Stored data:
@[simp] theorem Channel.setPort_st (ch : Channel) (p : Port) (r : RPort) : (ch.setPort p r).st = ch.st := rfl
@[simp] theorem Channel.setPort_reason (ch : Channel) (p : Port) (r : RPort) :
    (ch.setPort p r).reason = ch.reason := rfl
@[simp] theorem Channel.setPort_steward (ch : Channel) (p : Port) (r : RPort) :
    (ch.setPort p r).steward = ch.steward := rfl
@[simp] theorem Channel.setPort_rebootWanted (ch : Channel) (p : Port) (r : RPort) :
    (ch.setPort p r).rebootWanted = ch.rebootWanted := rfl
@[simp] theorem Channel.setPort_bank (ch : Channel) (p : Port) (r : RPort) : (ch.setPort p r).bank = ch.bank := rfl
@[simp] theorem Channel.setPort_image (ch : Channel) (p : Port) (r : RPort) : (ch.setPort p r).image = ch.image := rfl
@[simp] theorem Channel.setPort_xtsFault (ch : Channel) (p : Port) (r : RPort) :
    (ch.setPort p r).xtsFault = ch.xtsFault := rfl
@[simp] theorem Channel.setPort_whtFault (ch : Channel) (p : Port) (r : RPort) :
    (ch.setPort p r).whtFault = ch.whtFault := rfl
@[simp] theorem Channel.setPort_dict (ch : Channel) (p : Port) (r : RPort) : (ch.setPort p r).dict = ch.dict := rfl
@[simp] theorem Channel.setPort_cmp (ch : Channel) (p : Port) (r : RPort) : (ch.setPort p r).cmp = ch.cmp := rfl
@[simp] theorem Channel.setPort_plans (ch : Channel) (p : Port) (r : RPort) : (ch.setPort p r).plans = ch.plans := rfl
@[simp] theorem Channel.setPort_loading (ch : Channel) (p : Port) (r : RPort) :
    (ch.setPort p r).loading = ch.loading := rfl
@[simp] theorem Channel.setPort_hatches (ch : Channel) (p : Port) (r : RPort) :
    (ch.setPort p r).hatches = ch.hatches := rfl
@[simp] theorem Channel.setPort_looms (ch : Channel) (p : Port) (r : RPort) : (ch.setPort p r).looms = ch.looms := rfl
@[simp] theorem Channel.setPort_stills (ch : Channel) (p : Port) (r : RPort) :
    (ch.setPort p r).stills = ch.stills := rfl
@[simp] theorem Channel.setPort_jobs (ch : Channel) (p : Port) (r : RPort) : (ch.setPort p r).jobs = ch.jobs := rfl
@[simp] theorem Channel.setPort_jobNum (ch : Channel) (p : Port) (r : RPort) :
    (ch.setPort p r).jobNum = ch.jobNum := rfl
@[simp] theorem Channel.setPort_slate (ch : Channel) (p : Port) (r : RPort) : (ch.setPort p r).slate = ch.slate := rfl
@[simp] theorem Channel.setPort_holds (ch : Channel) (p : Port) (r : RPort) : (ch.setPort p r).holds = ch.holds := rfl
@[simp] theorem Channel.setPort_fetching (ch : Channel) (p : Port) (r : RPort) :
    (ch.setPort p r).fetching = ch.fetching := rfl
@[simp] theorem Channel.setPort_served (ch : Channel) (p : Port) (r : RPort) :
    (ch.setPort p r).served = ch.served := rfl
@[simp] theorem Channel.setPort_completions (ch : Channel) (p : Port) (r : RPort) :
    (ch.setPort p r).completions = ch.completions := rfl
@[simp] theorem Channel.setPort_owners (ch : Channel) (p : Port) (r : RPort) :
    (ch.setPort p r).owners = ch.owners := rfl
@[simp] theorem Channel.setPort_install (ch : Channel) (p : Port) (r : RPort) :
    (ch.setPort p r).install = ch.install := rfl
@[simp] theorem Channel.setPort_chanKey (ch : Channel) (p : Port) (r : RPort) :
    (ch.setPort p r).chanKey = ch.chanKey := rfl
@[simp] theorem Channel.setPort_cellar (ch : Channel) (p : Port) (r : RPort) :
    (ch.setPort p r).cellar = ch.cellar := rfl
@[simp] theorem Channel.setPort_tags (ch : Channel) (p : Port) (r : RPort) : (ch.setPort p r).tags = ch.tags := rfl
@[simp] theorem Channel.setPort_tagging (ch : Channel) (p : Port) (r : RPort) :
    (ch.setPort p r).tagging = ch.tagging := rfl
@[simp] theorem Channel.setPort_larder (ch : Channel) (p : Port) (r : RPort) :
    (ch.setPort p r).larder = ch.larder := rfl
@[simp] theorem Channel.setPort_larderTags (ch : Channel) (p : Port) (r : RPort) :
    (ch.setPort p r).larderTags = ch.larderTags := rfl
@[simp] theorem Channel.setPort_host (ch : Channel) (p : Port) (r : RPort) : (ch.setPort p r).host = ch.host := rfl
@[simp] theorem Channel.setPort_chute (ch : Channel) (p : Port) (r : RPort) : (ch.setPort p r).chute = ch.chute := rfl
@[simp] theorem Channel.setPort_countQ (ch : Channel) (p : Port) (r : RPort) :
    (ch.setPort p r).countQ = ch.countQ := rfl
@[simp] theorem Channel.setPort_st0 (ch : Channel) (p : Port) (r : RPort) : (ch.setPort p r).st0 = ch.st0 := rfl
@[simp] theorem Channel.setPort_daybooks (ch : Channel) (p : Port) (r : RPort) :
    (ch.setPort p r).daybooks = ch.daybooks := rfl
@[simp] theorem Channel.setPort_stop (ch : Channel) (p : Port) (r : RPort) : (ch.setPort p r).stop = ch.stop := rfl
@[simp] theorem Channel.setPort_tap (ch : Channel) (p : Port) (r : RPort) : (ch.setPort p r).tap = ch.tap := rfl
@[simp] theorem Channel.setPort_dbg (ch : Channel) (p : Port) (r : RPort) : (ch.setPort p r).dbg = ch.dbg := rfl
@[simp] theorem Channel.setPort_gov (ch : Channel) (p : Port) (r : RPort) : (ch.setPort p r).gov = ch.gov := rfl

@[simp] theorem Channel.setPlan_st (ch : Channel) (i : Fin 16) (p : Plan) : (ch.setPlan i p).st = ch.st := rfl
@[simp] theorem Channel.setPlan_reason (ch : Channel) (i : Fin 16) (p : Plan) :
    (ch.setPlan i p).reason = ch.reason := rfl
@[simp] theorem Channel.setPlan_steward (ch : Channel) (i : Fin 16) (p : Plan) :
    (ch.setPlan i p).steward = ch.steward := rfl
@[simp] theorem Channel.setPlan_rebootWanted (ch : Channel) (i : Fin 16) (p : Plan) :
    (ch.setPlan i p).rebootWanted = ch.rebootWanted := rfl
@[simp] theorem Channel.setPlan_bank (ch : Channel) (i : Fin 16) (p : Plan) : (ch.setPlan i p).bank = ch.bank := rfl
@[simp] theorem Channel.setPlan_image (ch : Channel) (i : Fin 16) (p : Plan) :
    (ch.setPlan i p).image = ch.image := rfl
@[simp] theorem Channel.setPlan_xtsFault (ch : Channel) (i : Fin 16) (p : Plan) :
    (ch.setPlan i p).xtsFault = ch.xtsFault := rfl
@[simp] theorem Channel.setPlan_whtFault (ch : Channel) (i : Fin 16) (p : Plan) :
    (ch.setPlan i p).whtFault = ch.whtFault := rfl
@[simp] theorem Channel.setPlan_dict (ch : Channel) (i : Fin 16) (p : Plan) : (ch.setPlan i p).dict = ch.dict := rfl
@[simp] theorem Channel.setPlan_cmp (ch : Channel) (i : Fin 16) (p : Plan) : (ch.setPlan i p).cmp = ch.cmp := rfl
@[simp] theorem Channel.setPlan_ports (ch : Channel) (i : Fin 16) (p : Plan) :
    (ch.setPlan i p).ports = ch.ports := rfl
@[simp] theorem Channel.setPlan_loading (ch : Channel) (i : Fin 16) (p : Plan) :
    (ch.setPlan i p).loading = ch.loading := rfl
@[simp] theorem Channel.setPlan_hatches (ch : Channel) (i : Fin 16) (p : Plan) :
    (ch.setPlan i p).hatches = ch.hatches := rfl
@[simp] theorem Channel.setPlan_looms (ch : Channel) (i : Fin 16) (p : Plan) :
    (ch.setPlan i p).looms = ch.looms := rfl
@[simp] theorem Channel.setPlan_stills (ch : Channel) (i : Fin 16) (p : Plan) :
    (ch.setPlan i p).stills = ch.stills := rfl
@[simp] theorem Channel.setPlan_jobs (ch : Channel) (i : Fin 16) (p : Plan) : (ch.setPlan i p).jobs = ch.jobs := rfl
@[simp] theorem Channel.setPlan_jobNum (ch : Channel) (i : Fin 16) (p : Plan) :
    (ch.setPlan i p).jobNum = ch.jobNum := rfl
@[simp] theorem Channel.setPlan_slate (ch : Channel) (i : Fin 16) (p : Plan) :
    (ch.setPlan i p).slate = ch.slate := rfl
@[simp] theorem Channel.setPlan_holds (ch : Channel) (i : Fin 16) (p : Plan) :
    (ch.setPlan i p).holds = ch.holds := rfl
@[simp] theorem Channel.setPlan_fetching (ch : Channel) (i : Fin 16) (p : Plan) :
    (ch.setPlan i p).fetching = ch.fetching := rfl
@[simp] theorem Channel.setPlan_served (ch : Channel) (i : Fin 16) (p : Plan) :
    (ch.setPlan i p).served = ch.served := rfl
@[simp] theorem Channel.setPlan_completions (ch : Channel) (i : Fin 16) (p : Plan) :
    (ch.setPlan i p).completions = ch.completions := rfl
@[simp] theorem Channel.setPlan_owners (ch : Channel) (i : Fin 16) (p : Plan) :
    (ch.setPlan i p).owners = ch.owners := rfl
@[simp] theorem Channel.setPlan_install (ch : Channel) (i : Fin 16) (p : Plan) :
    (ch.setPlan i p).install = ch.install := rfl
@[simp] theorem Channel.setPlan_chanKey (ch : Channel) (i : Fin 16) (p : Plan) :
    (ch.setPlan i p).chanKey = ch.chanKey := rfl
@[simp] theorem Channel.setPlan_cellar (ch : Channel) (i : Fin 16) (p : Plan) :
    (ch.setPlan i p).cellar = ch.cellar := rfl
@[simp] theorem Channel.setPlan_tags (ch : Channel) (i : Fin 16) (p : Plan) : (ch.setPlan i p).tags = ch.tags := rfl
@[simp] theorem Channel.setPlan_tagging (ch : Channel) (i : Fin 16) (p : Plan) :
    (ch.setPlan i p).tagging = ch.tagging := rfl
@[simp] theorem Channel.setPlan_larder (ch : Channel) (i : Fin 16) (p : Plan) :
    (ch.setPlan i p).larder = ch.larder := rfl
@[simp] theorem Channel.setPlan_larderTags (ch : Channel) (i : Fin 16) (p : Plan) :
    (ch.setPlan i p).larderTags = ch.larderTags := rfl
@[simp] theorem Channel.setPlan_host (ch : Channel) (i : Fin 16) (p : Plan) : (ch.setPlan i p).host = ch.host := rfl
@[simp] theorem Channel.setPlan_chute (ch : Channel) (i : Fin 16) (p : Plan) :
    (ch.setPlan i p).chute = ch.chute := rfl
@[simp] theorem Channel.setPlan_countQ (ch : Channel) (i : Fin 16) (p : Plan) :
    (ch.setPlan i p).countQ = ch.countQ := rfl
@[simp] theorem Channel.setPlan_st0 (ch : Channel) (i : Fin 16) (p : Plan) : (ch.setPlan i p).st0 = ch.st0 := rfl
@[simp] theorem Channel.setPlan_daybooks (ch : Channel) (i : Fin 16) (p : Plan) :
    (ch.setPlan i p).daybooks = ch.daybooks := rfl
@[simp] theorem Channel.setPlan_stop (ch : Channel) (i : Fin 16) (p : Plan) : (ch.setPlan i p).stop = ch.stop := rfl
@[simp] theorem Channel.setPlan_tap (ch : Channel) (i : Fin 16) (p : Plan) : (ch.setPlan i p).tap = ch.tap := rfl
@[simp] theorem Channel.setPlan_dbg (ch : Channel) (i : Fin 16) (p : Plan) : (ch.setPlan i p).dbg = ch.dbg := rfl
@[simp] theorem Channel.setPlan_gov (ch : Channel) (i : Fin 16) (p : Plan) : (ch.setPlan i p).gov = ch.gov := rfl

Task description> Exact retyping is required: the line with "(ch.setPlan i p).larderTags" through the end of the data, both ends included, and no other line.

Worked solution>
    (ch.setPlan i p).larderTags = ch.larderTags := rfl
@[simp] theorem Channel.setPlan_host (ch : Channel) (i : Fin 16) (p : Plan) : (ch.setPlan i p).host = ch.host := rfl
@[simp] theorem Channel.setPlan_chute (ch : Channel) (i : Fin 16) (p : Plan) :
    (ch.setPlan i p).chute = ch.chute := rfl
@[simp] theorem Channel.setPlan_countQ (ch : Channel) (i : Fin 16) (p : Plan) :
    (ch.setPlan i p).countQ = ch.countQ := rfl
@[simp] theorem Channel.setPlan_st0 (ch : Channel) (i : Fin 16) (p : Plan) : (ch.setPlan i p).st0 = ch.st0 := rfl
@[simp] theorem Channel.setPlan_daybooks (ch : Channel) (i : Fin 16) (p : Plan) :
    (ch.setPlan i p).daybooks = ch.daybooks := rfl
@[simp] theorem Channel.setPlan_stop (ch : Channel) (i : Fin 16) (p : Plan) : (ch.setPlan i p).stop = ch.stop := rfl
@[simp] theorem Channel.setPlan_tap (ch : Channel) (i : Fin 16) (p : Plan) : (ch.setPlan i p).tap = ch.tap := rfl
@[simp] theorem Channel.setPlan_dbg (ch : Channel) (i : Fin 16) (p : Plan) : (ch.setPlan i p).dbg = ch.dbg := rfl
@[simp] theorem Channel.setPlan_gov (ch : Channel) (i : Fin 16) (p : Plan) : (ch.setPlan i p).gov = ch.gov := rfl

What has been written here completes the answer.